Ребята на мгновение притихли и вдруг разразились таким заразительным, веселым смехом, что даже сконфуженный, насупленный Митин рассмеялся.

Когда же ты в школу пошел? — удивленно спросила девочка, ведущая протокол собрания.

С пяти.

Так ты что, вундеркинд? — огрызнулся Митин.

Да нет, какое там! Просто — мама была учительницей в школе, в Воронежской области, мы при школе жили, я всегда с нею на уроки ходил — меня оставить было не с кем. А когда мама умерла, меня в первый класс записали. А я уже кое-что помнил. Вот так и вышло. Потом перескочил через класс. А потом приехали из Москвы набирать в ремесленное, я и пошел. Вот и все.
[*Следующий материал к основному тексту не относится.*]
/-! ### Host programs, 30_encoding.md R83 -/

/-- P1: the accesses `SRC <- text("abc")` stands for, as 95_test_vectors.md writes them out. -/
theorem test_p1_accesses : loadText .src "abc" =
    [.writeBuf .src 0 0x61, .writeBuf .src 1 0x00, .writeBuf .src 2 0x62, .writeBuf .src 3 0x00,
     .writeBuf .src 4 0x63, .writeBuf .src 5 0x00, .writeReg .srcLen 3] := by decide

/-- The UTF-16 code units of V20's last row, a surrogate pair among them. -/
theorem test_utf16_pair : [0x00E9, 0x20AC, 0x1F600].flatMap (fun n => charUnits (Char.ofNat n)) =
    [0x00E9, 0x20AC, 0xD83D, 0xDE00] := by decide

/-- A finished program part of which this holds. -/
def finishedWith {α : Type} (o : ProgramOutcome α) (p : α → State → Bool) : Bool :=
  match o with
  | .finished a _ t => p a t
  | .waiting _ => false
  | .fault _ => false
  | .refused _ => false

/-- `WAIT` reads STATUS = 0x00000001 while the engine has not moved, then 0x00000002, and stops (P1); with the engine moving
at once it reads once. -/
theorem test_wait_polls :
    finishedWith (waitDone [false, false, true, false] ((given (caps 64 64 32) [0xff] 1 [] 0).issue 0x00000005)) (fun v t =>
      v == 0x00000002 && t.replies == [.reg .status 0x00000002, .reg .status 0x00000001, .reg .status 0x00000001]) = true ∧
    finishedWith (waitDone [] ((given (caps 64 64 32) [0xff] 1 [] 0).issue 0x00000005)) (fun _ t =>
      t.replies == [.reg .status 0x00000002]) = true := by decide +kernel

/-- `WAIT` right after reset, with no command issued, does not end. -/
theorem test_wait_without_command :
    (match waitDone [false] (State.resetWith (caps 64 64 32)) with
      | .finished _ _ _ => false
      | .waiting t => t.status == 0
      | .fault _ => false
      | .refused _ => false) = true := by decide +kernel

/-- P3: `SRC <- DST` after FROMHEX, here of a two-byte result; DST_LEN is read first. -/
theorem test_copy_result :
    finishedWith (copyResult .src [] { State.resetWith (caps 64 64 32) with
        cmd := 0x00000006, dst := fill [0x0a, 0xff], dstLen := 2 }) (fun _ t =>
      t.src == fill [0x0a, 0xff] && t.srcLen == 2 &&
        t.replies == [.buf .dst 1 0xff, .buf .dst 0 0x0a, .reg .dstLen 2]) = true := by decide +kernel

/-- A write of CMD that is ignored because a command is pending (46_host_access.md R308) does not change the type of the result
that `SRC <- DST` copies: one byte of a DST of one byte, and not two. -/
theorem test_copy_after_ignored_command :
    finishedWith (runProgram [.command .fromhex, .action (.writeReg .cmd 0x00000005), .wait, .copyDst .src] [false, false]
        (given (caps 4 0 1) (textImage (ascii "0a")) 2 [] 0)) (fun _ t =>
      t.cmd == 0x00000006 && t.srcLen == 1 && t.src.read 0 == some 0x0a) = true := by decide +kernel
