-- ==== Sys2Proof/Syntax.lean ====
section
/-! DEFINITION. The command set: one constructor per row of spec/opcode_table.json (spec/30_encoding.md R71, R76).
The ignored operand bits of `NOP`, `CLR` and the reserved opcodes are no part of a command (R73, R76). -/

namespace Sys2Proof

/-- A decoded command (R76). -/
inductive Instr where
  /-- `NOP`, op 0b000 (44_commands.md R171). -/
  | nop
  /-- `LDKEY k`, op 0b001 (R174). -/
  | ldkey (key : Key)
  /-- `ENC b`, op 0b010 (R178). -/
  | enc (block : Block)
  /-- `DEC b`, op 0b011 (R179). -/
  | dec (block : Block)
  /-- `CLR`, op 0b100 (R180). -/
  | clr
  /-- Reserved opcode 0b101 (R181). -/
  | rsvd5
  /-- Reserved opcode 0b110 (R181). -/
  | rsvd6
  /-- Reserved opcode 0b111 (R181). -/
  | rsvd7
  deriving DecidableEq, Repr

/-- The mnemonic of a command's row in the opcode table (R71). -/
def Instr.mnemonic : Instr → String
  | .nop => "NOP"
  | .ldkey _ => "LDKEY"
  | .enc _ => "ENC"
  | .dec _ => "DEC"
  | .clr => "CLR"
  | .rsvd5 => "RSVD5"
  | .rsvd6 => "RSVD6"
  | .rsvd7 => "RSVD7"

end Sys2Proof
end

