-- ==== Sys2Proof/Decode.lean ====
section
/-! DEFINITION. The decoder and the encoder of command words (spec/30_encoding.md R70 to R76). A command is one 67-bit
word; the decoder reads `op` = bits 66:64 and nothing else to select the command. -/

namespace Sys2Proof

/-- Why a raw number is no command word. -/
inductive DecodeError where
  /-- The number has a bit above bit 66: the command port has 67 wires (R70). -/
  | tooWide
  deriving DecidableEq, Repr

/-- The field `op`, bits 66:64 (R70). -/
def opField (w : CmdWord) : BitVec 3 := w.extractLsb' 64 3

/-- The field `imm64`, bits 63:0, used exactly as presented (R70, R72). -/
def immField (w : CmdWord) : BitVec 64 := w.extractLsb' 0 64

/-- The opcode map of R71, on the three bits of `op` from bit 66 down to bit 64: total, one command for each opcode. -/
def decodeOp (b66 b65 b64 : Bool) (imm : BitVec 64) : Instr :=
  match b66, b65, b64 with
  | false, false, false => .nop
  | false, false, true => .ldkey imm
  | false, true, false => .enc imm
  | false, true, true => .dec imm
  | true, false, false => .clr
  | true, false, true => .rsvd5
  | true, true, false => .rsvd6
  | true, true, true => .rsvd7

/-- The decoder, total on all `2 ^ 67` words (R76). -/
def decodeWord (w : CmdWord) : Instr :=
  decodeOp ((opField w).getLsbD 2) ((opField w).getLsbD 1) ((opField w).getLsbD 0) (immField w)

/-- The decoder on a raw number: a number wider than the port is rejected by name. -/
def decodeRaw (w : Nat) : Except DecodeError Instr :=
  if wordFits w then .ok (decodeWord (BitVec.ofNat 67 w)) else .error .tooWide

/-- The command that the decoder reads from an opcode-table word of `nbits` bits, bits above `nbits` being 0. -/
def decodeTableWord (nbits w : Nat) : Option Instr :=
  match decodeRaw (w % 2 ^ nbits) with
  | .ok i => some i
  | .error _ => none

/-- The opcode of a command (R71). -/
def Instr.opcode : Instr → BitVec 3
  | .nop => 0b000
  | .ldkey _ => 0b001
  | .enc _ => 0b010
  | .dec _ => 0b011
  | .clr => 0b100
  | .rsvd5 => 0b101
  | .rsvd6 => 0b110
  | .rsvd7 => 0b111

/-- The operand field of a command; an assembler emits zeros where it is ignored (R73). -/
def Instr.operand : Instr → BitVec 64
  | .nop => 0
  | .ldkey k => k
  | .enc b => b
  | .dec b => b
  | .clr => 0
  | .rsvd5 => 0
  | .rsvd6 => 0
  | .rsvd7 => 0

/-- The encoder: `op ‖ imm64` (R70, R71). -/
def encode (i : Instr) : CmdWord := i.opcode ++ i.operand

/-- One row of the opcode map of R71: a word `w` selects it when `w & mask = match`. -/
structure OpcodeRow where
  mnemonic : String
  mask : CmdWord
  value : CmdWord
  deriving DecidableEq, Repr

/-- The rule of R71 for selecting a row. -/
def OpcodeRow.selects (row : OpcodeRow) (w : CmdWord) : Bool := w &&& row.mask == row.value

/-- The opcode map as R71 prints it. -/
def opcodeRows : List OpcodeRow :=
  [⟨"NOP", 0x70000000000000000, 0x00000000000000000⟩,
   ⟨"LDKEY", 0x70000000000000000, 0x10000000000000000⟩,
   ⟨"ENC", 0x70000000000000000, 0x20000000000000000⟩,
   ⟨"DEC", 0x70000000000000000, 0x30000000000000000⟩,
   ⟨"CLR", 0x70000000000000000, 0x40000000000000000⟩,
   ⟨"RSVD5", 0x70000000000000000, 0x50000000000000000⟩,
   ⟨"RSVD6", 0x70000000000000000, 0x60000000000000000⟩,
   ⟨"RSVD7", 0x70000000000000000, 0x70000000000000000⟩]

end Sys2Proof
end

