-- ==== Sys2Proof/Machine/Script.lean ====
section
/-! DEFINITION. The script statements and the pseudo-instructions (spec/30_encoding.md R77, R78): how a host that follows
the handshake drives the core. A script drives the edges itself, and leaves the list `pending` alone. -/

namespace Sys2Proof.Machine

/-- A script statement (R77). -/
inductive Stmt where
  /-- `NOP`, `LDKEY k`, `ENC b`, `DEC b`, `CLR`. -/
  | command (i : Instr)
  /-- `.word w`: any raw 67-bit command word. -/
  | word (w : CmdWord)
  /-- `RESET`: hold `rst = 1` for one rising edge. -/
  | reset
  /-- `IDLE n`: hold `cmd_valid = 0` for `n` edges. -/
  | idle (n : Nat)
  /-- `READ`: wait until `out_valid = 1` and yield `DOUT`. -/
  | read
  deriving DecidableEq, Repr

/-- Where a script stands after running. -/
inductive ScriptRun where
  /-- Every statement completed; the blocks read, in order. -/
  | finished (s : State) (reads : List Block)
  /-- A statement waits for ever, in this settled state; the blocks read before it (notes/assumptions/9.md). -/
  | waiting (s : State) (reads : List Block)
  /-- The machine stopped with a fault. -/
  | stopped (r : Fault) (reads : List Block)
  /-- The machine refused a command. -/
  | refused (r : Refusal) (reads : List Block)
  deriving DecidableEq, Repr

/-- The reads of a statement, put before those of the statements after it. -/
def ScriptRun.after (first : List Block) : ScriptRun → ScriptRun
  | .finished s reads => .finished s (first ++ reads)
  | .waiting s reads => .waiting s (first ++ reads)
  | .stopped r reads => .stopped r (first ++ reads)
  | .refused r reads => .refused r (first ++ reads)

/-- `n` edges at which the host presents nothing, cut short as soon as `ready` holds. -/
def waitFor (ready : State → Bool) : Nat → State → Host.Outcome State Fault Refusal
  | 0, s => .next s
  | n + 1, s =>
    if ready s then .next s
    else
      match edge idlePort s with
      | .next t => waitFor ready n t
      | .fault r => .fault r
      | .refused r => .refused r

/-- The longest wait after which something can still change: a busy core is idle within 16 edges (R231). -/
def waitBound : Nat := 16

/-- "wait until `ready`, then act": a state in which `ready` still fails after the longest wait keeps failing, and the
statement never completes. -/
def whenReady (ready : State → Bool) (act : State → ScriptRun) (s : State) : ScriptRun :=
  match waitFor ready waitBound s with
  | .next t => if ready t then act t else .waiting t []
  | .fault r => .stopped r []
  | .refused r => .refused r []

/-- One edge with the given inputs, as a completed statement. -/
def oneEdge (p : PortIn) (s : State) : ScriptRun :=
  match edge p s with
  | .next t => .finished t []
  | .fault r => .stopped r []
  | .refused r => .refused r []

/-- One statement (R77): a command waits for `cmd_ready = 1` and is then presented for one accepting edge. -/
def runStmt : Stmt → State → ScriptRun
  | .command i, s => whenReady cmdReady (oneEdge (cmdPort (encode i))) s
  | .word w, s => whenReady cmdReady (oneEdge (cmdPort w)) s
  | .reset, s => oneEdge resetPort s
  | .idle n, s =>
    match waitFor (fun _ => false) n s with
    | .next t => .finished t []
    | .fault r => .stopped r []
    | .refused r => .refused r []
  | .read, s => whenReady (fun t => t.isDone) (fun t => .finished t [t.dout]) s

/-- A script: its statements in order. -/
def runScript : List Stmt → State → ScriptRun
  | [], s => .finished s []
  | x :: xs, s =>
    match runStmt x s with
    | .finished t reads => (runScript xs t).after reads
    | .waiting t reads => .waiting t reads
    | .stopped r reads => .stopped r reads
    | .refused r reads => .refused r reads

/-- `ENCRYPT k, b1, .., bn == LDKEY k ; ENC b1 ; READ ; .. ; ENC bn ; READ ; CLR` (R78). -/
def encryptCall (k : Key) (bs : List Block) : List Stmt :=
  .command (.ldkey k) :: bs.flatMap (fun b => [.command (.enc b), .read]) ++ [.command .clr]

/-- `DECRYPT k, b1, .., bn == LDKEY k ; DEC b1 ; READ ; .. ; DEC bn ; READ ; CLR` (R78). -/
def decryptCall (k : Key) (bs : List Block) : List Stmt :=
  .command (.ldkey k) :: bs.flatMap (fun b => [.command (.dec b), .read]) ++ [.command .clr]

end Sys2Proof.Machine
end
Тихо стало в зале. Никто больше не смеялся, никто не подавал реплик. Митин собрался было что-то сказать, но осекся и смущенно замолчал. Всем было почему-то неловко, никто не решался заговорить первым.

Тогда поднялась со своего места Мария Александровна. Ее полное, добродушное лицо показалось ребятам непривычно суровым.

Вот что, Митин, — сказала она спокойно. — Очень я жалею, что затею Сашка нельзя применить к вашей, к твоей лично комсомольской работе.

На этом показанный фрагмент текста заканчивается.